When eye problems are linked in a time period, a pattern appears to emerge. For some persons, one eye difficulty seems to follow another. Secondly, when each occurrence is connected to a life situation, stress factors appear to play a role in the onset of symptoms and problems. Physical stress is one thing, however, emotional stress needs to be investigated.
In the following patient’s history, one can clearly see that one eye difficulty followed another, until the patient has only little sight left in one eye. This patterned sequence raises a question. Had the patient dealt with the source problem in the beginning, in this case an early onset of a lazy eye and strabismus, would there have been fewer problems in the future?
Another point, does surgery of the eye, on the one hand offer a compensation, and on the other, induce subtle weakness to the tissue? Does this invasion of tissue predispose future problems arising? Like the situation where doctors are now concerned that radiation is far more likely to kill you than the cancer it is treating.
Another point of interest, is why does one patient show a strabismus on one eye, and the next the other eye? Is there perhaps a reason why there is a lazy view through one eye? Is it possible that this laziness and turning has at its source confusing perceptions?
The patient writes:
“Dear Dr Kaplan
I am 61 years old. Since childhood my left eye has been lazy and corrected with surgery at age 14. After the surgery, I slowly started to lose the sight in the left eye and now it is only 5%. My right eye sight has always been good without glasses. After age 40, I used reading glasses. In a few years, my far vision became worse and used progressive lenses for all distances.
In my mid fifties, I had laser surgery so that I would only have to use reading glasses. A few years later, I was diagnosed with chronic serous choroidopathy in my right eye, and slowly started losing my sight in this eye. It dropped from 75% sight to where it is now 30%. A year ago, I was diagnosed with Glaucoma in both eyes and use drops in both eyes as a treatment.
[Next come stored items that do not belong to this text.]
-- ==== Sys2Proof/WellFormed.lean ====
section
/-! DEFINITION. Which instructions are well formed: the words that R143, R144, R163, R165, R179 and R194 admit, and steps that name
units which exist (R10, R49, R305). -/

namespace Sys2Proof

open Sys2Proof.Machine

/-- The operations that amo and amos carry (R163): ld and st have rows of their own. -/
def amoOpOk (op : BitVec 4) : Bool := op.toNat < 10
/-- Orders of a fence (R165). -/
def fenceOk (ord : BitVec 2) : Bool := ord != 0
/-- A system register that mfs may name (R138). -/
def readableReg (sys : BitVec 12) : Bool := sysAssigned sys.toNat
/-- A system register that mts may name (R138). -/
def writableReg (sys : BitVec 12) : Bool := sysAssigned sys.toNat && !sysReadOnly sys.toNat
/-- The cluster engines 1 to 4 (R178). -/
def engineOk (eng : BitVec 3) : Bool := 1 ≤ eng.toNat && eng.toNat ≤ 4
/-- A word that is no instruction (R144). -/
def notInstruction (w : BitVec 32) : Bool := match decodeSeq w with | .ok _ => false | .error _ => true
/-- A slot word that no check of R194 rejects by itself. -/
def slotOk (op : Nat) (f : FabWord) : Bool := (slotError op f).isNone
/-- Dies 0 to 23. -/
def dieOk (d : Nat) : Bool := d < 24
/-- Clusters, die × 40 + cluster. -/
def clusterOk (k : Nat) : Bool := k < 960
/-- Tiles, die × 160 + cluster × 4 + tile. -/
def tileOk (t : Nat) : Bool := t < 3840
/-- A chain of a cluster: its tile is 0 to 3. -/
def chainOk (k j : Nat) : Bool := clusterOk k && j < 4
/-- Contexts 0 to 7. -/
def ctxOk (c : Nat) : Bool := c < 8
/-- Context indexes (R49). -/
def launchOk (l : Nat) : Bool := l < 2 ^ 14
/-- Consist positions (R24). -/
def positionOk (p : Nat) : Bool := p < 16
/-- Task table entries (R248). -/
def taskOk (i : Nat) : Bool := i < 512
/-- Stream ports 0 to 3. -/
def streamPortOk (p : Nat) : Bool := p < 4
/-- Die-to-die interfaces of a die (R10). -/
def linkOk (l : Nat) : Bool := l < 4
/-- Links that train: 4 die-to-die, 16 UALink. -/
def trainOk (l : Nat) : Bool := l < 20
/-- UALink and Ultra Ethernet ports. -/
def extPortOk (p : Nat) : Bool := p < 20
/-- UALink ports (R390). -/
def ualinkOk (p : Nat) : Bool := p < 16
/-- Ultra Ethernet ports (R393). -/
def etherOk (p : Nat) : Bool := p < 4
/-- Tags of a fabric reduction (R373). -/
def tagOk (t : Nat) : Bool := t < 64
/-- Array codes of a record (R405). -/
def arrayOk (a : Nat) : Bool := 1 ≤ a && a ≤ 9
/-- Arrays that a scrubber reads: those and the TLBs. -/
def scrubOk (a : Nat) : Bool := a ≤ 9
/-- Apertures (R305). -/
def apertureOk (j : Nat) : Bool := j < 256
/-- Stream handles (R287). -/
def handleOk (h : Nat) : Bool := h < 2 ^ 15
/-- A remote atomic that arrives from outside names a die and an operation (R364). -/
def amoSourceOk (r : AmoSource) : Bool := match r with | .inside _ => true | .outside die _ _ _ _ op _ _ _ _ => dieOk die && op < 12
/-- An enqueue that arrives from outside names a die. -/
def enqSourceOk (r : EnqSource) : Bool := match r with | .inside _ => true | .outside die _ _ _ _ _ _ => dieOk die
/-- A timed request names units that exist (R399). -/
def timedOk (w : Timed) : Bool :=
  match w with
  | .copy k j _ _ | .reduction k j _ => chainOk k j
  | .store _ => true
  | .load t _ | .seqLoad t _ => tileOk t
  | .port t p => tileOk t && streamPortOk p
/-- A UPLI request of another package names a die, an endpoint, an address of 38 bits and at most 256 bytes (R390). -/
def remoteSourceOk (r : RemoteSource) : Bool :=
  match r with
  | .inside _ => true
  | .read die e a n => dieOk die && e < 1024 && a < 2 ^ 38 && n ≤ 256
  | .write die e a bs => dieOk die && e < 1024 && a < 2 ^ 38 && bs.length ≤ 256
  | .atomic die e a op _ _ _ => dieOk die && e < 1024 && a < 2 ^ 38 && op < 12
  | .away e a bs => e < 1024 && a < 2 ^ 38 && bs.length ≤ 256

/-- Well-formed instructions: every operand has a value that its encoding admits, and every unit named exists. -/
def wellFormed (i : Instr) : Bool :=
  match i with
  | .add _ _ _ => true
  | .sub _ _ _ => true
  | .and _ _ _ => true
  | .or _ _ _ => true
  | .xor _ _ _ => true
  | .sll _ _ _ => true
  | .srl _ _ _ => true
  | .sra _ _ _ => true
  | .slt _ _ _ => true
  | .sltu _ _ _ => true
  | .min _ _ _ => true
  | .max _ _ _ => true
  | .minu _ _ _ => true
  | .maxu _ _ _ => true
  | .xadd2 _ _ _ => true
  | .xadd4 _ _ _ => true
  | .xadd8 _ _ _ => true
  | .sadd _ _ _ => true
  | .mul _ _ _ => true
  | .mulh _ _ _ => true
  | .mulhu _ _ _ => true
  | .div _ _ _ => true
  | .divu _ _ _ => true
  | .rem _ _ _ => true
  | .remu _ _ _ => true
  | .clz _ _ => true
  | .ctz _ _ => true
  | .popc _ _ => true
  | .nop => true
  | .ret => true
  | .mflk _ => true
  | .mtlk _ => true
  | .addi _ _ _ => true
  | .addi16 _ _ _ => true
  | .addi32 _ _ _ => true
  | .addi48 _ _ _ => true
  | .andi _ _ _ => true
  | .ori _ _ _ => true
  | .xori _ _ _ => true
  | .slti _ _ _ => true
  | .sltiu _ _ _ => true
  | .slli _ _ _ => true
  | .srli _ _ _ => true
  | .srai _ _ _ => true
  | .saddi _ _ _ => true
  | .beq _ _ _ => true
  | .bne _ _ _ => true
  | .blt _ _ _ => true
  | .bge _ _ _ => true
  | .bltu _ _ _ => true
  | .bgeu _ _ _ => true
  | .j _ => true
  | .jal _ => true
  | .jr _ _ => true
  | .jalr _ _ => true
  | .mfs _ sys => readableReg sys
  | .mts _ sys => writableReg sys
  | .ldI8 _ _ _ => true
  | .ldI16 _ _ _ => true
  | .ldI32 _ _ _ => true
  | .ld64 _ _ _ => true
  | .ldN8 _ _ _ => true
  | .ldN16 _ _ _ => true
  | .ldN32 _ _ _ => true
  | .st8 _ _ _ => true
  | .st16 _ _ _ => true
  | .st32 _ _ _ => true
  | .st64 _ _ _ => true
  | .lds _ _ _ kind => loadKindOk kind
  | .sts _ _ _ kind => storeKindOk kind
  | .ldp _ _ _ kind => loadKindOk kind
  | .stp _ _ _ kind => storeKindOk kind
  | .amo _ _ _ scope ord _ op => amoOpOk op && amoOrderOk ord scope
  | .amos _ _ _ scope ord _ op => amoOpOk op && amoOrderOk ord scope
  | .amoLd _ _ scope _ _ => scopeOk scope
  | .amoSt _ _ scope _ _ => scopeOk scope
  | .fence scope ord => fenceOk ord && scopeOk scope
  | .ctxSel _ => true
  | .run _ => true
  | .drain => true
  | .cfgs _ _ => true
  | .barInit _ _ => true
  | .barInitb _ _ => true
  | .barArr _ _ => true
  | .barWait _ _ => true
  | .barRd _ _ => true
  | .evSet _ => true
  | .evClr _ => true
  | .evWait _ => true
  | .evTake _ => true
  | .tlRd _ _ => true
  | .tlAdv _ _ => true
  | .tlWait _ _ => true
  | .evq _ _ => true
  | .evqW _ _ => true
  | .tlook _ _ => true
  | .tset _ _ => true
  | .tclr _ => true
  | .issue eng _ _ _ flags => engineOk eng && issueFlagsOk flags
  | .spCfg _ _ => true
  | .spHwm _ _ => true
  | .spResv _ _ => true
  | .spPub _ _ => true
  | .spRel _ _ => true
  | .spRew _ _ => true
  | .spRdm _ _ => true
  | .spQbind _ _ => true
  | .trap _ => true
  | .eret => true
  | .seqEnd => true
  | .fabMov f => slotOk 0x1 f
  | .fabVmov f => slotOk 0x7 f
  | .fabConst f => slotOk 0x2 f
  | .fabGrd f => slotOk 0x3 f
  | .fabVrd f => slotOk 0x4 f
  | .fabSel f => slotOk 0x5 f
  | .fabVsel f => slotOk 0x6 f
  | .fabAdd f => slotOk 0x10 f
  | .fabSub f => slotOk 0x11 f
  | .fabAddi f => slotOk 0x12 f
  | .fabMul f => slotOk 0x13 f
  | .fabMulh f => slotOk 0x14 f
  | .fabDiv f => slotOk 0x15 f
  | .fabRem f => slotOk 0x16 f
  | .fabAnd f => slotOk 0x17 f
  | .fabOr f => slotOk 0x18 f
  | .fabXor f => slotOk 0x19 f
  | .fabShl f => slotOk 0x1A f
  | .fabShr f => slotOk 0x1B f
  | .fabMin f => slotOk 0x1C f
  | .fabMax f => slotOk 0x1D f
  | .fabAbs f => slotOk 0x1E f
  | .fabNeg f => slotOk 0x1F f
  | .fabClz f => slotOk 0x20 f
  | .fabCtz f => slotOk 0x21 f
  | .fabPopc f => slotOk 0x22 f
  | .fabAdds f => slotOk 0x23 f
  | .fabSubs f => slotOk 0x24 f
  | .fabSadd f => slotOk 0x25 f
  | .fabCeq f => slotOk 0x28 f
  | .fabCne f => slotOk 0x29 f
  | .fabClt f => slotOk 0x2A f
  | .fabCle f => slotOk 0x2B f
  | .fabPand f => slotOk 0x2C f
  | .fabPor f => slotOk 0x2D f
  | .fabPnot f => slotOk 0x2E f
  | .fabPxor f => slotOk 0x2F f
  | .fabFadd f => slotOk 0x30 f
  | .fabFsub f => slotOk 0x31 f
  | .fabFmul f => slotOk 0x32 f
  | .fabFma f => slotOk 0x33 f
  | .fabFnma f => slotOk 0x34 f
  | .fabFdiv f => slotOk 0x35 f
  | .fabFsqrt f => slotOk 0x36 f
  | .fabFrcp f => slotOk 0x37 f
  | .fabFmin f => slotOk 0x38 f
  | .fabFmax f => slotOk 0x39 f
  | .fabFabs f => slotOk 0x3A f
  | .fabFneg f => slotOk 0x3B f
  | .fabFexp2 f => slotOk 0x3C f
  | .fabFlog2 f => slotOk 0x3D f
  | .fabVadd f => slotOk 0x40 f
  | .fabVsub f => slotOk 0x41 f
  | .fabVmul f => slotOk 0x42 f
  | .fabVfma f => slotOk 0x43 f
  | .fabVmin f => slotOk 0x44 f
  | .fabVmax f => slotOk 0x45 f
  | .fabVabs f => slotOk 0x46 f
  | .fabVneg f => slotOk 0x47 f
  | .fabVhsum f => slotOk 0x48 f
  | .fabVhmax f => slotOk 0x49 f
  | .fabVbcast f => slotOk 0x4A f
  | .fabVext f => slotOk 0x4B f
  | .fabVins f => slotOk 0x4C f
  | .fabVceq f => slotOk 0x4D f
  | .fabVclt f => slotOk 0x4E f
  | .fabVand f => slotOk 0x4F f
  | .fabVor f => slotOk 0x50 f
  | .fabVxor f => slotOk 0x51 f
  | .fabVshl f => slotOk 0x52 f
  | .fabVshr f => slotOk 0x53 f
  | .fabVexp2 f => slotOk 0x54 f
  | .fabVrcp f => slotOk 0x55 f
  | .fabCvt f => slotOk 0x60 f
  | .fabVcvt f => slotOk 0x61 f
  | .fabScacc f => slotOk 0x62 f
  | .fabVscacc f => slotOk 0x63 f
  | .fabStop f => slotOk 0x68 f
  | .fabSlvl f => slotOk 0x69 f
  | .fabSgate f => slotOk 0x6A f
  | .fabScount f => slotOk 0x6B f
  | .fabOrdt f => slotOk 0x6C f
  | .fabLd f => slotOk 0x70 f
  | .fabSt f => slotOk 0x71 f
  | .fabVld f => slotOk 0x72 f
  | .fabVst f => slotOk 0x73 f
  | .fabLdx f => slotOk 0x74 f
  | .fabStx f => slotOk 0x75 f
  | .fabVldx f => slotOk 0x76 f
  | .fabVstx f => slotOk 0x77 f
  | .fabLds f => slotOk 0x78 f
  | .fabSts f => slotOk 0x79 f
  | .fabVlds f => slotOk 0x7A f
  | .fabVsts f => slotOk 0x7B f
  | .fabWsplit f => slotOk 0x7C f
  | .fabWjoin f => slotOk 0x7D f
  | .fabAmo f => slotOk 0x7E f
  | .fabAmos f => slotOk 0x7F f
  | .fabRpt f => slotOk 0x88 f
  | .fabMma f => slotOk 0x89 f
  | .fabAccrd f => slotOk 0x8A f
  | .fabBld f => slotOk 0x8B f
  | .fabBst f => slotOk 0x8C f
  | .fabExit f => slotOk 0x90 f
  | .fabNull f => slotOk 0x91 f
  | .fabBar f => slotOk 0x92 f
  | .memoryNodeResponse tile _ _ => tileOk tile
  | .roundStart tile ctx => tileOk tile && ctxOk ctx
  | .roundCommit tile => tileOk tile
  | .storeBufferDrain tile => tileOk tile
  | .portReadResponse tile port _ => tileOk tile && streamPortOk port
  | .portWritePerform tile port => tileOk tile && streamPortOk port
  | .hotnessFlush tile port => tileOk tile && streamPortOk port
  | .streamReadUnblock tile _ => tileOk tile
  | .streamWriteUnblock tile _ => tileOk tile
  | .spill launch handle => launchOk launch && handleOk handle
  | .streamDeadlock launch => launchOk launch
  | .apertureBind j _ => apertureOk j
  | .apertureHwm j _ => apertureOk j
  | .apertureRel j _ => apertureOk j
  | .apertureErr j => apertureOk j
  | .apertureDataRead j _ _ => apertureOk j
  | .apertureDataWrite j _ _ => apertureOk j
  | .cfgWrite _ _ _ _ => true
  | .cfgSelectContext _ _ => true
  | .cfgPageHeader _ _ _ => true
  | .cfgBlockHeader _ _ _ => true
  | .cfgChecksum _ => true
  | .configurationComplete _ => true
  | .seedInject launch => launchOk launch
  | .launchPacket die _ _ => dieOk die
  | .launchQueue => true
  | .place die => dieOk die
  | .retire launch => launchOk launch
  | .quiescent launch => launchOk launch
  | .moveCluster launch position target => launchOk launch && positionOk position && clusterOk target
  | .taskDispatch cluster index => clusterOk cluster && taskOk index
  | .taskCompletion cluster index => clusterOk cluster && taskOk index
  | .graphCond cluster index => clusterOk cluster && taskOk index
  | .graphWhile cluster index => clusterOk cluster && taskOk index
  | .graphJoin cluster index => clusterOk cluster && taskOk index
  | .taskDef cluster tile => chainOk cluster tile
  | .taskDis cluster tile => chainOk cluster tile
  | .taskEvset cluster tile => chainOk cluster tile
  | .taskTlset cluster tile => chainOk cluster tile
  | .taskLaunch cluster tile => chainOk cluster tile
  | .cpBulk cluster turn => chainOk cluster turn.tile
  | .cpMcast cluster turn => chainOk cluster turn.tile
  | .cpGrp cluster turn => chainOk cluster turn.tile
  | .cpAmo cluster turn => chainOk cluster turn.tile
  | .cpEnq cluster turn => chainOk cluster turn.tile
  | .grpMessage _ => true
  | .grpAck cluster tile _ _ => chainOk cluster tile
  | .grpNoResponse cluster tile _ => chainOk cluster tile
  | .amoRequest request => amoSourceOk request
  | .amoReply cluster tile _ => chainOk cluster tile
  | .retransmission cluster tile => chainOk cluster tile
  | .retryInterval cluster tile => chainOk cluster tile
  | .enqRequest request => enqSourceOk request
  | .redFab cluster tile => chainOk cluster tile
  | .reductionStart launch tag => launchOk launch && tagOk tag
  | .redEst cluster tile => chainOk cluster tile
  | .redRd cluster tile => chainOk cluster tile
  | .claim launch position => launchOk launch && positionOk position
  | .merge launch position => launchOk launch && positionOk position
  | .stopNotice launch position => launchOk launch && positionOk position
  | .level2Stop launch position => launchOk launch && positionOk position
  | .kstepAccept cluster => clusterOk cluster
  | .kstep cluster => clusterOk cluster
  | .mxMode cluster tile => chainOk cluster tile
  | .mxSlot cluster tile => chainOk cluster tile
  | .mxFree cluster tile => chainOk cluster tile
  | .mxRd cluster tile => chainOk cluster tile
  | .invalidate die _ _ _ _ => dieOk die
  | .invalidationComplete die => dieOk die
  | .priAnswer die _ _ _ => dieOk die
  | .atsInvalidation die _ _ _ => dieOk die
  | .remoteRequest request => remoteSourceOk request
  | .dupInvalidation _ _ => true
  | .dupAck _ _ => true
  | .preempt die _ => dieOk die
  | .readoutComplete launch => launchOk launch
  | .restore die _ => dieOk die
  | .resume die _ => dieOk die
  | .kill die _ => dieOk die
  | .recordCopy die => dieOk die
  | .flit die link _ _ _ => dieOk die && trainOk link
  | .linkDead die link => dieOk die && linkOk link
  | .laneLockLoss die link => dieOk die && linkOk link
  | .portDown port => extPortOk port
  | .keyExhaustion port _ => ualinkOk port
  | .seckey port _ _ => ualinkOk port
  | .ingressMessage die port _ => dieOk die && etherOk port
  | .ingressRetry die port => dieOk die && etherOk port
  | .requestTimeout who => timedOk who
  | .routerPowerDown cluster => clusterOk cluster
  | .routerWake cluster => clusterOk cluster
  | .bootgo => true
  | .imageVerified => true
  | .packageReset => true
  | .lifeCycleTransition _ => true
  | .getCertificate => true
  | .challenge _ => true
  | .getMeasurements _ => true
  | .scrub die array _ _ => dieOk die && scrubOk array
  | .uncorrectableError tile array _ => tileOk tile && arrayOk array
  | .telemetryFlush => true
  | .orderlyShutdown => true
  | .tmsel _ => true
  | .throttle die => dieOk die
  | .thermalShutdown => true
  | .registerWrite die _ => dieOk die
  | .illegalInstruction word => notInstruction word
  | .loadValueReturn tile _ => tileOk tile
  | .storeQueueDrain tile _ => tileOk tile
  | .lwrRead die _ => dieOk die
  | .powerFailure => true
  | .linkTraining die link _ => dieOk die && trainOk link
  | .cxlMemAccess die _ _ _ => dieOk die
  | .tagHoldExpiry cluster tile => chainOk cluster tile
  | .slotEntryBoundary cluster => clusterOk cluster
  | .wipeComplete => true

end Sys2Proof
end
Now, I have been diagnosed with cataract in the right eye, and an implantation has been recommended. What can I do differently?”
Suggestions in a case like this:
i) Complete a full investigation of the life stress factors that are still in place.
ii) Have the patient dive into incompletions on emotional situations in their life
iii) Modify their eating and exercise pattern that assists the future self healing of the remaining eye function.
iv) Use complementary methods, such as Energetic EyeHealing, as part of the ongoing vision care program.
When a patient like this is examined at a young age, a thorough case history must investigate emotional mitigating factors related to the eye condition at the time. In this way prevention of future deterioration is possible.